This does perfect forwarding on arguments. It relies on RVO for return values, as it returns a value type regardless of the input types, because common_type does that.

I implemented common_type deduction, allowing mixed types to be passed in, and the "expected" result type output.
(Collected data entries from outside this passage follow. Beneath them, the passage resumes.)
/-- CODEWORD_VERDICT (R263, R264): counters, the codeword's verdict and, where given, the cluster's header frames. A cluster all of whose
codewords and header frames pass is verified; one that fails is relocated (R266). -/
def execCodewordVerdict (seq : BitVec 64) (cluster : Fin 72) (cw : Fin 32) (w : BitVec 12) (frameFailed : Bool) (headers : Option CopyRead)
    (s : State) : Host.Outcome State Fault Refusal :=
  match s.extentBySeq seq with
  | none => .next s
  | some e =>
    match e.clusters[cluster.val]? with
    | none => .next s
    | some c =>
      if !s.awaitsVerdict e c then .next s
      else
        let v := Blk.vchan e.head
        let weight := if frameFailed then 3072 else w.toNat
        let pass := decide (weight ≤ s.act v VCHAN.verify_thr)
        let s1 := (if pass then s.incSat v VCHAN.verified else s.incSat v VCHAN.failed).incSat v (VCHAN.sw_hist (min 15 (weight / 8)))
        let s2 := if frameFailed then s1.incSat v VCHAN.sync_miss else s1
        let limit := s.act v VCHAN.hdr_sym_max
        let s3 := match headers with
          | some h => s2.addSat v VCHAN.header_fail (badFrames h limit)
          | none => s2
        let hdrPass := match headers with
          | some h => copyOk h limit
          | none => true
        if !pass || !hdrPass then .next (s3.failCluster e.key cluster.val)
        else
          let c' := { c with ok := c.ok ||| BitVec.ofNat 32 (2 ^ cw.val), hdrOk := c.hdrOk || headers.isSome }
          let whole : Bool := c'.ok == BitVec.allOnes 32 && c'.hdrOk
          let c'' := if whole then { c' with st := .verified } else c'
          let s4 := s3.modExtent e.key (fun x => { x with clusters := x.clusters.set cluster.val c'' })
          if whole then .next ((s4.modWr e.head (fun x => { x with hist := (false :: x.hist).take 256 })).checkExtent e.key)
          else .next s4

/-- RECORD_VERDICT (R265, R271, R272): a record whose four copies are verified stands; one that fails is written again, unless an amending
record is due. -/
def execRecordVerdict (seq : BitVec 64) (copies : Vector CopyRead 4) (s : State) : Host.Outcome State Fault Refusal :=
  match s.extentBySeq seq with
  | none => .next s
  | some e =>
    match e.record with
    | none => .next s
    | some r =>
      if r.verified then .next s
      else
        let v := Blk.vchan e.head
        let limit := s.act v VCHAN.rec_sym_max
        let s1 := s.addSat v VCHAN.record_fail ((copies.toList.map (fun c => badFrames c limit)).sum)
        if copies.all (fun c => copyOk c limit) then
          .next ((s1.modExtent e.key (fun x => { x with
            record := some { r with verified := true }, stood := some { r with verified := true } })).checkExtent e.key)
        else if e.phase = .recordOut then .next (s1.failRecord e.key)
        else .next s1

/-! ### Anchors and checkpoints (R276) -/

/-- A FLUSH that waits on a generation of the disc, the writes that it waits on all done. -/
def Cmd.awaitsAnchor (c : Cmd) (d : BitVec 128) : Bool := c.stage != .ended && c.waitFor.isEmpty && c.anchors.contains d

/-- A generation of the disc has ended: each FLUSH that waited on it goes on, or fails where no copy was verified (R276, R345). -/
def State.anchorDone (s : State) (d : BitVec 128) (ok : Bool) : State :=
  ((s.cmds.filter (fun c => c.awaitsAnchor d)).map (·.id)).foldl (fun t id =>
    let t1 := t.modCmd id (fun c => { c with
      anchors := c.anchors.filter (· != d), status := if !ok ∧ c.status = 0 then stat 2 2 else c.status })
    match t1.cmd? id with
    | some c => if c.anchors.isEmpty then t1.finish id c.status 0 0 (c.status != 0) else t1
    | none => t1) s

/-- The head that writes anchor area i: side A L0, side A L6, side B L0 (Table 02-10). -/
def anchorHead (b : BayId) (i : Fin 3) : HeadId := if i = 2 then headOf b 1 else headOf b 0

/-- The content of the next generation (Table 02-11). -/
def Mount.nextAnchor (m : Mount) : AnchorIn where
  area := 0
  flags := if 24 ≤ m.full.length then 1 else 0
  generation := BitVec.ofNat 64 (m.generation + 1)
  highestSeq := BitVec.ofNat 64 m.highestSeq
  layers := Vector.ofFn (fun i : Fin 24 => (BitVec.ofNat 32 m.highWater[i.val], match m.lastRec[i.val] with
    | some f => BitVec.ofNat 32 f
    | none => 0xFFFFFFFF))
  ckptSl := match m.ckpt with
    | some (sl, _) => sl
    | none => 0
  ckptFrame := match m.ckpt with
    | some (_, f) => BitVec.ofNat 32 f
    | none => 0xFFFFFFFF

/-- A generation is appended: it stands when a copy of it is verified in any area (R276). -/
def State.appendAnchor (s : State) (b : BayId) (copies rewrites : Vector (Vector CopyRead 4) 3) : State :=
  let rd (i : Fin 3) (v : Vector (Vector CopyRead 4) 3) : Bool :=
    (v[i.val]).any (fun c => copyOk c (s.act (.vchan (anchorHead b i)) VCHAN.rec_sym_max))
  let areas := (List.finRange 3).map (fun i => rd i copies || rd i rewrites)
  let ok := areas.any id
  let s1 := (List.finRange 3).foldl (fun (t : State) i =>
    let v := Blk.vchan (anchorHead b i)
    let limit := t.act v VCHAN.rec_sym_max
    t.addSat v VCHAN.record_fail (((copies[i.val]).toList.map (fun c => badFrames c limit)).sum)) s
  let s2 := s1.modMount b (fun m => { m with
    generation := m.generation + 1
    standing := if ok then some m.nextAnchor else m.standing
    lacking := !areas.all id
    sinceAnchor := 0
    anchorDue := false })
  let s3 := if ok then s2 else s2.logEv (srcBay b 1) .anchorFault [(s2.mounts[b.val]).generation]
  match s3.bays[b.val].disc with
  | some d => s3.anchorDone d ok
  | none => s3

/-- The mount of a disc and its place in the bay end (R276): the map names nothing on it any more. -/
def State.endMount (s : State) (b : BayId) : State :=
  let s1 := s.accrueMounted
  let s2 := match s1.bays[b.val].disc with
    | some d => { s1 with map := s1.map.filter (fun r => r.disc != d) }
    | none => s1
  (s2.modMount b (fun _ => Mount.reset)).modBay b (fun x => { x with disc := none, unusable := false })

/-- Extents of a bay's disc wait for recording. -/
def State.discBusy (s : State) (b : BayId) : Bool :=
  match s.bays[b.val].disc with
  | some d => s.extents.any (fun e => e.disc == d)
  | none => false

/-- ANCHOR_APPEND (R276): a generation that is due, or for which a FLUSH waits; a read-only mount appends none (R294). The generation of an unload ends
the mount once nothing waits for recording on the disc. -/
def execAnchorAppend (b : BayId) (copies rewrites : Vector (Vector CopyRead 4) 3) (s : State) : Host.Outcome State Fault Refusal :=
  let m := s.mounts[b.val]
  let waits : Bool := match s.bays[b.val].disc with
    | some d => s.cmds.any (fun c => c.awaitsAnchor d)
    | none => false
  if m.st = .mounted ∧ (m.anchorDue || waits) = true then
    let s1 := s.appendAnchor b copies rewrites
    if m.unloadAsked then
      if s1.discBusy b then .next (s1.modMount b (fun m => { m with anchorDue := true })) else .next (s1.endMount b)
    else .next s1
  else .next s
We support the min of 1 element, because it makes the code slicker.

#include <utility>
#include <type_traits>

template<typename T>
T vmin(T&&t)
{
  return std::forward<T>(t);
}

template<typename T0, typename T1, typename... Ts>
typename std::common_type<
  T0, T1, Ts...
>::type vmin(T0&& val1, T1&& val2, Ts&&... vs)
{
  if (val2 < val1)
    return vmin(val2, std::forward<Ts>(vs)...);
  else
    return vmin(val1, std::forward<Ts>(vs)...);
}


int main()
{
  std::cout << vmin(3, 2, 0.9, 2, 5) << std::endl;

  std::cout << vmin(3., 1.2, 1.3, 2., 5.2) << std::endl;

  return 0;
}

Now, while the above is a perfectly acceptable solution, it isn't ideal.

The expression ((a<b)?a:b) = 7 is legal C++, but vmin( a, b ) = 7 is not, because std::common_type decays is arguments blindly (caused by what I consider an over-reaction to it returning rvalue references when fed two value-types in an older implementation of std::common_type).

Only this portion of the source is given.